A partial audit of the Federal reserve revealed they have issued bailout money (at the expense of the American taxpayer) without knowledge or consent from the American people or Congress. How is it even a remote possibility to believe we can balance the budget as long as this is allowed?
Before Central Banks
Our Founding Fathers referred to what we now call the Federal Reserve as the Central Bank.
In ancient times most lived off their land producing food while others produced goods and services. They had no need for money because they bartered between each other (chickens, cows, shells, precious metals, ext…things anyone had access to. No one held a monopoly on the money source…. “free market capitalism”)

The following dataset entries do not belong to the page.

/-- The other steps of a command's wait (40_master_control.md R140, R142 to R145, 60_exceptions.md R263). It notes the time and
reads CSR; a sleep of d microseconds takes at least d, under `SLEEP_EXACT` exactly d, and CSR is read again. The tests on a
value without frame-empty: overflow when the pending responses reach the capacity of the class just read; else, after the
progress update, timeout when strictly more than 100000 microseconds have passed since the last progress; else one sleep of
`(nrq + 1)` per-byte delays. The first two raise: `x[err]` is written, the sequencer goes to LEAVE, with no sleep and no write.
A value presented as an instruction (the model's choice, log 15) is read and tested at once. -/
def Obligations.WaitIterationWithoutFrameEmpty : Prop :=
  let tested (cfg : Config) (c : Csr) (m1 : Master) (res : Master → Prop) : Prop :=
    let last := if m1.prev ≠ none ∧ m1.prev ≠ some (c.nrq, c.nrs) then m1.time else m1.tLast
    let d := (c.nrq.toNat + 1) * (if c.sp = 0 then 110 else if c.sp = 1 then 35 else 14)
    if 2 ^ (7 + c.fsz.toNat) - 1 ≤ c.nrs.toNat then res { m1 with err := some (.overflowWait c), pc := .leave, spot := .outside }
    else if 100000 < m1.time - last then
      res { m1 with tLast := last, err := some (.timedOut c), pc := .leave, spot := .outside }
    else ∃ m2, PortRun cfg { m1 with tLast := last, prev := some (c.nrq, c.nrs) } m2 [.sleep d] 0 ∧
      res { m2 with spot := .wait (.wake d) }
  (∀ h : Hand, h.m.bare = none → h.m.pc = .wait ∨ h.m.pc = .contWait → h.cfg.progress = .eitherCount →
    (waitSpot h.m = .start → ∃ m', PortRun h.cfg { h.m with tLast := m'.time, prev := none } m' [] 0 ∧
      advance h = .go (h.withM { m' with spot := .wait .read })) ∧
    (waitSpot h.m = .read →
      ∃ m', PortRun h.cfg { h.m with cs := csrNow h.cfg h.m, csrIn := h.m.csrIn.tail } m'
          [.read (h.m.base + h.cfg.csrOff) (csrAnswer h.m)] 0 ∧
        advance h = .go (h.withM { m' with spot := .wait .test })) ∧
    (∀ d, waitSpot h.m = .wake d → ∃ m', PortRun h.cfg h.m m' [] d ∧
      advance h = .go (h.withM { m' with spot := .wait .read })) ∧
    (waitSpot h.m = .test → h.m.cs.fe = false → ∃ m1, PortRun h.cfg h.m m1 [] 0 ∧
      tested h.cfg h.m.cs m1 fun m' =>
        advance h = if m'.pc = .leave then .go (h.withM m') else .pause (h.withM m'))) ∧
  ∀ (s : State) (m : Master) (c : Csr), HeldInHand s m → m.bare = none → m.pc = .wait ∨ m.pc = .contWait → c.fe = false →
    s.cfg.progress = .eitherCount →
    ∃ m1, PortRun s.cfg { m with cs := c, tLast := m1.tLast, prev := if waitSpot m = .start then none else m.prev } m1
        [.read (m.base + s.cfg.csrOff) (packCsr s.cfg.layout.csr c)] (dueSleep (waitSpot m)) ∧
      (waitSpot m ≠ .start → m1.tLast = m.tLast) ∧ (waitSpot m = .start → m.time ≤ m1.tLast ∧ m1.tLast ≤ m1.time) ∧
      tested s.cfg c m1 fun m' => Machine.exec (.csr false c) s = .next (s.putMaster m')

/-- `wait_for_completion` called by itself (40_master_control.md R140; log 14): it notes the time, reads CSR, and returns
`Ok` after writing the word back, `WaitOverflow`, or `WaitTimeout` to the holder of the lock; else it sleeps and goes on
waiting, and its further steps are those of a command's wait, a sleep of d microseconds at least d. The word read is the
engine's, whatever it is. A value presented for reading meanwhile (the model's choice, log 15) is read by this wait, wherever it
stands, and tested at once: the wait answers, or sleeps and goes on. -/
def Obligations.WaitCalledByItself : Prop :=
  let sleeps (c : Csr) : Nat := (c.nrq.toNat + 1) * (if c.sp = 0 then 110 else if c.sp = 1 then 35 else 14)
  (∀ (s : State) (m : Master) (bs : BitVec 4) (addr : BitVec 7), HeldInHand s m →
    let w := csrAnswer (beginWait s.cfg m)
    let c := unpackCsr s.cfg.layout.csr w
    let csr := m.base + s.cfg.csrOff
    let full := 2 ^ (7 + c.fsz.toNat) - 1 ≤ c.nrs.toNat
    let answers (m' : Master) (r : PrimResult) : Prop := Machine.exec (.waitForCompletion bs addr) s =
      .next ((s.putMaster { m' with bare := none }).post m.lock.owner (.prim r))
    ∃ m1, PortRun s.cfg { m with cs := c, tLast := m1.tLast, prev := none, csrIn := m.csrIn.tail } m1 [.read csr w] 0 ∧
      m.time ≤ m1.tLast ∧ m1.tLast ≤ m1.time ∧
      if c.fe = true then ∃ m2, PortRun s.cfg m1 m2 [.write csr (packCsr s.cfg.layout.csr c)] 0 ∧ answers m2 .ok
      else if full then answers m1 .waitOverflow
      else if 100000 < m1.time - m1.tLast then answers m1 .waitTimeout
      else ∃ m2, PortRun s.cfg { m1 with prev := some (c.nrq, c.nrs) } m2 [.sleep (sleeps c)] 0 ∧
        Machine.exec (.waitForCompletion bs addr) s =
          .next (s.putMaster { m2 with bare := some (.wake (sleeps c)) })) ∧
  (∀ (s : State) (m : Master) (c : Csr) (w : WaitSpot), HeldInHand s m → m.bare = some w →
    let csr := m.base + s.cfg.csrOff
    let word := packCsr s.cfg.layout.csr c
    let answers (m' : Master) (r : PrimResult) : Prop := Machine.exec (.csr false c) s =
      .next ((s.putMaster { m' with bare := none }).post m.lock.owner (.prim r))
    ∃ m1, PortRun s.cfg { m with cs := c, tLast := m1.tLast, prev := if w = .start then none else m.prev } m1
        [.read csr word] (dueSleep w) ∧
      (w ≠ .start → m1.tLast = m.tLast) ∧ (w = .start → m.time ≤ m1.tLast ∧ m1.tLast ≤ m1.time) ∧
      (c.fe = true → ∃ m2, PortRun s.cfg m1 m2 [.write csr word] 0 ∧ answers m2 .ok) ∧
      (c.fe = false → s.cfg.progress = .eitherCount →
        let last := if m1.prev ≠ none ∧ m1.prev ≠ some (c.nrq, c.nrs) then m1.time else m1.tLast
        if 2 ^ (7 + c.fsz.toNat) - 1 ≤ c.nrs.toNat then answers m1 .waitOverflow
        else if 100000 < m1.time - last then answers { m1 with tLast := last } .waitTimeout
        else ∃ m2, PortRun s.cfg { m1 with tLast := last, prev := some (c.nrq, c.nrs) } m2 [.sleep (sleeps c)] 0 ∧
          Machine.exec (.csr false c) s = .next (s.putMaster { m2 with bare := some (.wake (sleeps c)) }))) ∧
  ∀ (h : Hand) (w : WaitSpot), h.m.bare = some w →
    (∀ d, w = .wake d → ∃ m', PortRun h.cfg h.m m' [] d ∧ advance h = .go (h.withM { m' with bare := some .read })) ∧
    (w = .read →
      ∃ m', PortRun h.cfg { h.m with cs := csrNow h.cfg h.m, csrIn := h.m.csrIn.tail } m'
          [.read (h.m.base + h.cfg.csrOff) (csrAnswer h.m)] 0 ∧
        advance h = .go (h.withM { m' with bare := some .test })) ∧
    (w = .test → h.m.cs.fe = true →
      ∃ m', PortRun h.cfg h.m m' [] 0 ∧ advance h = .go (h.withM { m' with bare := some .clear })) ∧
    (w = .clear →
      ∃ m', PortRun h.cfg h.m m' [.write (h.m.base + h.cfg.csrOff) (packCsr h.cfg.layout.csr h.m.cs)] 0 ∧
        advance h = .done (h.withM { m' with bare := none }) h.m.lock.owner (.prim .ok)) ∧
    (w = .test → h.m.cs.fe = false → h.cfg.progress = .eitherCount →
      let c := h.m.cs
      ∃ m1, PortRun h.cfg h.m m1 [] 0 ∧
        let last := if h.m.prev ≠ none ∧ h.m.prev ≠ some (c.nrq, c.nrs) then m1.time else h.m.tLast
        if 2 ^ (7 + c.fsz.toNat) - 1 ≤ c.nrs.toNat then
          advance h = .done (h.withM { m1 with bare := none }) h.m.lock.owner (.prim .waitOverflow)
        else if 100000 < m1.time - last then
          advance h = .done (h.withM { m1 with tLast := last, bare := none }) h.m.lock.owner (.prim .waitTimeout)
        else ∃ m2, PortRun h.cfg { m1 with tLast := last, prev := some (c.nrq, c.nrs) } m2 [.sleep (sleeps c)] 0 ∧
          advance h = .pause (h.withM { m2 with bare := some (.wake (sleeps c)) }))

But it made for an unreliable labor force because most people preferred to work for themselves, and had little need to work for others on a permanent basis. The British and Dutch, in need of a labor force on their plantations located in various Colonies, concocted a brilliant plan. Folks, they decided to tax those “free roamers” for their land (we are now taxed on our labor…the income tax). But the catch was this: they could not pay for it with bartering (things like cows, chickens and precious metals…things that anyone had access to if they were willing to work for it.) they must pay their taxes by money that only the British and Dutch central banks could issue (Much like the Federal Reserve issues today, it is something only a handful of elitists have control of, and power to issue. )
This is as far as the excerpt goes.